Шахин покачал головой.

— Я знаю только древние истории, — произнес он на ломаном французском. — Мой народ поклоняется числам, считает, что они наделены божественными свойствами. Мы верим, что Вселенная состоит из чисел, нужно только найти верное их созвучие, и станешь подобным Богу.

— Но это как раз то, во что верю и я! — воскликнул математик. — Я изучаю физику колебаний, пишу книгу, которую назвал «Гармоническая теория», поскольку мои рассуждения равно справедливы для света и для тепла!

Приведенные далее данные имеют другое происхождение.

-- ==== Sys2Proof/Laws/Exec.lean ====
section
/-! SUPPORT. Everything the shared control operations and one step can do, said once; proofs cite these instead of unfolding
`request`, `ifKeyed`, `serveCipher` or `portStep`. -/

namespace Sys2Proof.Machine

/-- A request is answered at once, or the command is in flight with nothing else changed. -/
theorem State.request_cases (s : State) (i : Instr) (v : Block) (done : State → State) :
    (s.cipherAnswers = true ∧ s.request i v done = done s) ∨
    (s.cipherAnswers = false ∧ s.request i v done = { s with inflight := some ⟨i, v, s.cipher.reqReady⟩ }) := by
  unfold State.request
  cases h : s.cipherAnswers <;> simp

theorem State.request_of_answers {s : State} (h : s.cipherAnswers = true) (i : Instr) (v : Block) (done : State → State) :
    s.request i v done = done s := by
  simp [State.request, h]

theorem State.request_of_silent {s : State} (h : s.cipherAnswers = false) (i : Instr) (v : Block) (done : State → State) :
    s.request i v done = { s with inflight := some ⟨i, v, s.cipher.reqReady⟩ } := by
  simp [State.request, h]

theorem State.ifKeyed_of_keyed {s : State} (h : s.keyed = true) (run : State → State) : s.ifKeyed run = run s := by
  simp [State.ifKeyed, h]

theorem State.ifKeyed_of_not {s : State} (h : s.keyed = false) (run : State → State) :
    s.ifKeyed run = s.raise .errNotKeyed := by
  simp [State.ifKeyed, h]

/-- What INIT can do. -/
theorem execInit_cases (s : State) :
    (s.cipher.keyOk = false ∧ execInit s = .next (s.dropEngine.raise .errKey)) ∨
    (s.cipher.keyOk = true ∧ s.cipherAnswers = true ∧ execInit s = .next (finishInit s)) ∨
    (s.cipher.keyOk = true ∧ s.cipherAnswers = false ∧
      execInit s = .next { s with inflight := some ⟨.init, 0, s.cipher.reqReady⟩ }) := by
  by_cases hk : s.cipher.keyOk = true
  · have e0 : execInit s = .next (s.request .init 0 finishInit) := by simp only [execInit, hk, if_true]
    rcases s.request_cases .init 0 finishInit with ⟨h, e⟩ | ⟨h, e⟩
    · exact .inr (.inl ⟨hk, h, by rw [e0, e]⟩)
    · exact .inr (.inr ⟨hk, h, by rw [e0, e]⟩)
  · exact .inl ⟨by simpa using hk, by simp [execInit, hk]⟩

/-- What UPDATE can do. -/
theorem execUpdate_cases (m : List Byte) (s : State) :
    (s.keyed = false ∧ execUpdate m s = .next (s.raise .errNotKeyed)) ∨
    (s.keyed = true ∧ (flushes s.n m = false ∨ s.cipherAnswers = true) ∧ execUpdate m s = .next (finishUpdate m s)) ∨
    (s.keyed = true ∧ flushes s.n m = true ∧ s.cipherAnswers = false ∧
      execUpdate m s = .next { s with inflight := some ⟨.update m, flushBlock s.msg m, s.cipher.reqReady⟩ }) := by
  by_cases hk : s.keyed = true
  · by_cases hf : flushes s.n m = true
    · have e0 : execUpdate m s = .next (s.request (.update m) (flushBlock s.msg m) (finishUpdate m)) := by
        simp only [execUpdate, State.ifKeyed_of_keyed hk, hf, if_true]
      rcases s.request_cases (.update m) (flushBlock s.msg m) (finishUpdate m) with ⟨h, e⟩ | ⟨h, e⟩
      · exact .inr (.inl ⟨hk, .inr h, by rw [e0, e]⟩)
      · exact .inr (.inr ⟨hk, hf, h, by rw [e0, e]⟩)
    · exact .inr (.inl ⟨hk, .inl (by simpa using hf), by simp [execUpdate, State.ifKeyed_of_keyed hk, hf]⟩)
  · have hk' : s.keyed = false := by simpa using hk
    exact .inl ⟨hk', by rw [execUpdate, State.ifKeyed_of_not hk']⟩

/-- What FINAL can do. -/
theorem execFinal_cases (s : State) :
    (s.keyed = false ∧ execFinal s = .next (s.raise .errNotKeyed)) ∨
    (s.keyed = true ∧ s.cipherAnswers = true ∧ execFinal s = .next (finishFinal s)) ∨
    (s.keyed = true ∧ s.cipherAnswers = false ∧
      execFinal s = .next { s with inflight := some ⟨.final, finalRequest s, s.cipher.reqReady⟩ }) := by
  by_cases hk : s.keyed = true
  · have e0 : execFinal s = .next (s.request .final (finalRequest s) finishFinal) := by
      simp only [execFinal, State.ifKeyed_of_keyed hk]
    rcases s.request_cases .final (finalRequest s) finishFinal with ⟨h, e⟩ | ⟨h, e⟩
    · exact .inr (.inl ⟨hk, h, by rw [e0, e]⟩)
    · exact .inr (.inr ⟨hk, h, by rw [e0, e]⟩)
  · have hk' : s.keyed = false := by simpa using hk
    exact .inl ⟨hk', by rw [execFinal, State.ifKeyed_of_not hk']⟩

/-- What RESET can do. -/
theorem execReset_cases (s : State) :
    (s.keyed = false ∧ execReset s = .next (s.raise .errNotKeyed)) ∨
    (s.keyed = true ∧ execReset s = .next (s.clearMessage.respond .ok 0)) := by
  by_cases hk : s.keyed = true
  · exact .inr ⟨hk, by rw [execReset, State.ifKeyed_of_keyed hk]⟩
  · have hk' : s.keyed = false := by simpa using hk
    exact .inl ⟨hk', by rw [execReset, State.ifKeyed_of_not hk']⟩

/-- What a turn of the outside world can be, hardware reset apart. -/
theorem State.nextInput_cases (s : State) :
    (s.inputs = [] ∧ s.nextInput = s) ∨
    (∃ c rest, s.inputs = .drive c :: rest ∧ s.nextInput = { s with inputs := rest, cmd := c }) ∨
    (∃ rest, s.inputs = .take :: rest ∧ s.nextInput = { s with inputs := rest, rsp := none }) ∨
    (∃ c rest, s.inputs = .cipher c :: rest ∧ s.nextInput = { s with inputs := rest, cipher := c }) ∨
    (∃ rest, s.inputs = .rst :: rest ∧ s.nextInput = ({ s with inputs := rest }).hardwareReset) := by
  rcases h : s.inputs with _ | ⟨_ | _ | _ | _, rest⟩ <;> simp [State.nextInput, State.applyInput, h]

/-- What serving the cipher port can do for a command in flight: finish it, mark its request taken, or wait. -/
theorem serveCipher_cases (f : Inflight) (s : State) :
    (s.cipher.rspValid = true ∧ (f.sent = true ∨ s.cipher.reqReady = true) ∧
      serveCipher f s = finishCommand f.cmd { s with inflight := none }) ∨
    (s.cipher.rspValid = false ∧ f.sent = false ∧ s.cipher.reqReady = true ∧
      serveCipher f s = { s with inflight := some { f with sent := true } }) ∨
    ((s.cipher.rspValid = false ∨ (f.sent = false ∧ s.cipher.reqReady = false)) ∧ serveCipher f s = s.nextInput) := by
  unfold serveCipher
  cases h1 : s.cipher.rspValid <;> cases h2 : f.sent <;> cases h3 : s.cipher.reqReady <;> simp

/-- Everything one step can be. -/
theorem step_cases (s : State) :
    (∃ rest, s.inputs = .rst :: rest ∧ step s = .next ({ s with inputs := rest }).hardwareReset) ∨
    ((∀ rest, s.inputs ≠ .rst :: rest) ∧
      ((∃ f, s.inflight = some f ∧ step s = .next (serveCipher f s)) ∨
       (∃ c i, s.inflight = none ∧ s.rsp = none ∧ s.cmd = some c ∧ decode c = .ok i ∧
          step s = exec i { s with cmd := none }) ∨
       (∃ c e, s.inflight = none ∧ s.rsp = none ∧ s.cmd = some c ∧ decode c = .error e ∧
          step s = .next (({ s with cmd := none }).raise .errIllegal)) ∨
       (s.inflight = none ∧ (s.rsp ≠ none ∨ s.cmd = none) ∧ step s = .next s.nextInput))) := by
  have turn : (∀ rest, s.inputs ≠ .rst :: rest) → step s = engineTurn s := by
    intro hne
    unfold step portStep
    split
    · exact absurd ‹_› (hne _)
    · rfl
  by_cases hr : ∃ rest, s.inputs = .rst :: rest
  · obtain ⟨rest, hr⟩ := hr
    exact .inl ⟨rest, hr, by simp [step, portStep, hr]⟩
  · have hne : ∀ rest, s.inputs ≠ .rst :: rest := fun rest h => hr ⟨rest, h⟩
    refine .inr ⟨hne, ?_⟩
    rw [turn hne, engineTurn]
    rcases hf : s.inflight with _ | f
    · rcases hp : s.rsp with _ | r
      · rcases hc : s.cmd with _ | c
        · simp
        · rcases hd : decode c with e | i
          · refine .inr (.inr (.inl ⟨c, e, rfl, rfl, rfl, hd, ?_⟩))
            simp [acceptCommand, hd]
          · refine .inr (.inl ⟨c, i, rfl, rfl, rfl, hd, ?_⟩)
            simp [acceptCommand, hd]
      · simp
    · exact .inl ⟨f, rfl, rfl⟩

end Sys2Proof.Machine
end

Вы, арабы, открыли те изначальные математические истины, на которых строятся все наши теории…

— Шахин не араб, — вмешался Шарло. — Он синий человек из туарегов.

Фурье смутился, посмотрел на ребенка, а потом снова повернулся к Шахину.

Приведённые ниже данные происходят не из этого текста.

-- ==== Sys2Proof/Tests/Slice0.lean ====
section
/-! SUPPORT. Tests of the model's own work: ill-formed terms, words written out from 30_encoding.md, single steps with the
results of 95_test_vectors.md, and for every statement with hypotheses a concrete case that meets all of them. -/

namespace Sys2Proof.Tests

open Sys2Proof.Machine

/-! ## Well-formedness -/

theorem test_wf_update_16 : (Instr.update (List.replicate 16 0)).wf = true := by decide
theorem test_wf_update_17_refused : (Instr.update (List.replicate 17 0)).wf = false := by decide
theorem test_wf_cmp_16_16 : (Instr.cmp (List.replicate 16 0) (List.replicate 16 0)).wf = true := by decide
theorem test_wf_cmp_first_17_refused : (Instr.cmp (List.replicate 17 0) []).wf = false := by decide
theorem test_wf_cmp_second_17_refused : (Instr.cmp [] (List.replicate 17 0)).wf = false := by decide

/-! ## Decoding: fields written out from 30_encoding.md R70 (op, rsv, len2, len), verdicts of 95 section 3.7 -/

theorem test_decode_init : decode ⟨0b0001#4 ++ 0#12 ++ 0#8 ++ 0#8, 0, 0⟩ = .ok .init := by decide
theorem test_decode_update :
    decode ⟨0b0010#4 ++ 0#12 ++ 0#8 ++ 3#8, 0x01#8 ++ 0x02#8 ++ 0x03#8 ++ 0xffffffffffffffffffffffffff#104, 0⟩ =
      .ok (.update [1, 2, 3]) := by decide
theorem test_decode_update_full :
    decode ⟨0x20000010, 0x0102030405060708090a0b0c0d0e0f10, 0⟩ =
      .ok (.update [1, 2, 3, 4, 5, 6, 7, 8, 9, 10, 11, 12, 13, 14, 15, 16]) := by decide
theorem test_decode_final : decode ⟨0b0011#4 ++ 0#12 ++ 0#8 ++ 0#8, 0, 0⟩ = .ok .final := by decide
theorem test_decode_reset : decode ⟨0b0100#4 ++ 0#12 ++ 0#8 ++ 0#8, 0, 0⟩ = .ok .reset := by decide
theorem test_decode_tagsize : decode ⟨0b0101#4 ++ 0#12 ++ 0#8 ++ 0#8, 0, 0⟩ = .ok .tagsize := by decide
/-- `len` is the first operand's length and `len2` the second's. -/
theorem test_decode_cmp :
    decode ⟨0b0110#4 ++ 0#12 ++ 2#8 ++ 1#8, 0xab#8 ++ 0#120, 0xcd#8 ++ 0xef#8 ++ 0#112⟩ = .ok (.cmp [0xab] [0xcd, 0xef]) := by
  decide

theorem test_illegal_reserved_opcodes :
    decode ⟨0x00000000, 0, 0⟩ = .error .reservedOpcode ∧ decode ⟨0x70000000, 0, 0⟩ = .error .reservedOpcode ∧
    decode ⟨0x80000000, 0, 0⟩ = .error .reservedOpcode ∧ decode ⟨0xf0000000, 0, 0⟩ = .error .reservedOpcode := by decide
theorem test_illegal_update :
    decode ⟨0x20000011, 0, 0⟩ = .error .updateTooLong ∧ decode ⟨0x20000100, 0, 0⟩ = .error .updateSecondLength := by decide
theorem test_illegal_lengths :
    decode ⟨0x30000001, 0, 0⟩ = .error .lengthWithoutOperand ∧ decode ⟨0x40000001, 0, 0⟩ = .error .lengthWithoutOperand ∧
    decode ⟨0x50000001, 0, 0⟩ = .error .lengthWithoutOperand ∧ decode ⟨0x10000001, 0, 0⟩ = .error .lengthWithoutOperand := by
  decide
theorem test_illegal_reserved_bits :
    decode ⟨0x10010000, 0, 0⟩ = .error .reservedBits ∧ decode ⟨0x2fff0001, 0, 0⟩ = .error .reservedBits := by decide
theorem test_illegal_cmp :
    decode ⟨0x60001110, 0, 0⟩ = .error .cmpTooLong ∧ decode ⟨0x60000011, 0, 0⟩ = .error .cmpTooLong := by decide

— Однако вам знакомо то, что я разыскиваю: работы аль-Хорезми, принесенные в Европу великим математиком Леонардо Фибоначчи, арабские цифры и алгебра, которые совершили революцию в нашей науке? Разве все это родилось не в Египте?

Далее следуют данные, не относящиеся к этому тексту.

-- ==== Sys2Proof/Safety.lean ====
section
/-! DEFINITION. What the statements about the part are written in: frames by block, the premises of a placement, and
the properties that hold of the part at every tick. -/

namespace Sys2Proof.Safety

open Machine

/-! ## Frames -/

/-- The parts of State a command may leave as they were; `now` is not one, since time passes. -/
inductive Block where
  | pending | powerOns | pins | link | queue | store | sc | slots | fill | control | scan | engine | feeder | drive
  | events | monitor
deriving DecidableEq, Repr

/-- A block is the same in two states. The store is compared byte by byte, as a read finds it (R152). -/
def Block.same (b : Block) (s t : State) : Prop :=
  match b with
  | .pending => t.pending = s.pending
  | .powerOns => t.powerOns = s.powerOns
  | .pins => t.pins = s.pins
  | .link => t.link = s.link
  | .queue => t.queue = s.queue
  | .store => ∀ cell, t.storeByte cell = s.storeByte cell
  | .sc => t.sc = s.sc
  | .slots => t.slots = s.slots
  | .fill => t.fill = s.fill
  | .control => t.control = s.control
  | .scan => t.scan = s.scan
  | .engine => t.engine = s.engine
  | .feeder => t.feeder = s.feeder
  | .drive => t.drive = s.drive
  | .events => t.events = s.events
  | .monitor => t.monitor = s.monitor

/-- Every block but the listed ones is the same in `t` as in `s`. -/
def Keeps (except : List Block) (s t : State) : Prop := ∀ b, b ∉ except → b.same s t

/-- The pulse sources of the list, and no other source, have been raised since `s`: their sticky bits are set and
their stretches run from now (R172, R173); the rest of the Event Unit is as it was. -/
def Raised (sources : List Source) (s t : State) : Prop :=
  (∀ i, i ∈ sources → t.stuck i = true ∧ t.events.stretch[i.index] = some ⟨t.now, 1000⟩)
    ∧ (∀ i, i ∉ sources → t.stuck i = s.stuck i ∧ t.events.stretch[i.index] = s.events.stretch[i.index])
    ∧ t.events.sweepPulse = s.events.sweepPulse ∧ t.events.framePulse = s.events.framePulse
    ∧ t.events.activity = s.events.activity

/-- Nothing has changed in the Store Controller but for a grant decision: a unit that held the store holds it (R156,
R157). -/
def OnlyGrants (s t : State) : Prop :=
  t.sc = { s.sc with grant := t.sc.grant } ∧ ∀ g ∈ s.sc.grant, t.sc.grant = some g

/-- The entries `p` names have been written with fresh check bits, so no damage is left in them; every other entry and
the rest of the monitor are as they were (R137, R162). -/
def Refreshed (p : Mem → Nat → Prop) (s t : State) : Prop :=
  t.monitor = { s.monitor with damage := t.monitor.damage }
    ∧ ∀ m e, (p m e → t.harmAt m e = none) ∧ (¬ p m e → t.harmAt m e = s.harmAt m e)

/-- Every slot record but that of slot `n`, and every coverage record but that of slot `n`, is as it was. -/
def OtherSlotsKept (n : Fin 8) (s t : State) : Prop := ∀ m, m ≠ n → t.slot m = s.slot m ∧ t.cover m = s.cover m

/-! ## Premises of a placement -/

/-- Beat `b` is the head of a placement unit of `left + 1` beats, with a step possible `dt` ticks on (R34). -/
def Placing (s : State) (dt : Nat) (b : Beat) (left : Nat) (hold : Timer) (rest : List Beat) : Prop :=
  s.mayReach (s.now + dt) = true ∧ s.sc.grant = some ⟨.placement (left + 1), hold⟩ ∧ s.queue = b :: rest
    ∧ b.addr < s.storeWords

/-- The beat has left the Write Queue and its unit goes on with the beats left (R34). -/
def BeatTaken (s t : State) (dt left : Nat) (hold : Timer) (rest : List Beat) : Prop :=
  t.now = s.now + dt ∧ t.queue = rest ∧ t.sc = { s.sc with grant := some ⟨.placement left, hold⟩ }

— Нет, — сказал Шахин, глядя на рисунки на стене. — Все эти знания пришли из района Месопотамии—Индии, а туда они попали с гор Туркестана. Единственным, кто знал их тайну и записал ее, был аль-Джабир-аль-Хаян, придворный химик Гаруна аль-Рашида в Месопотамии — халифа из «Тысячи и одной ночи». Этот аль-Джабир был суфийским мистиком, одним из хашашинов. Он записал эту тайну, за что был проклят навеки. Он спрятал ее в шахматах Монглана.

Конец игры

В темном и мрачном углу игроки

Переставляют устало фигуры.

Доска их продержит в плену до рассвета,

Решетка квадратов, противостояние цвета.

Горят сквозь фигуры их магии правила:

Кони проворны, и туры как башни,

Королева опасна, и робок король,

Слоны хитроумны, и рвутся в бой пешки.

И когда игроки удалятся,

И когда поглотит их время,

Обряд этот будет длиться и длиться.

На востоке война эта вспыхнет пламенем,

Весь мир сидит в ложах, глазея на зрелище.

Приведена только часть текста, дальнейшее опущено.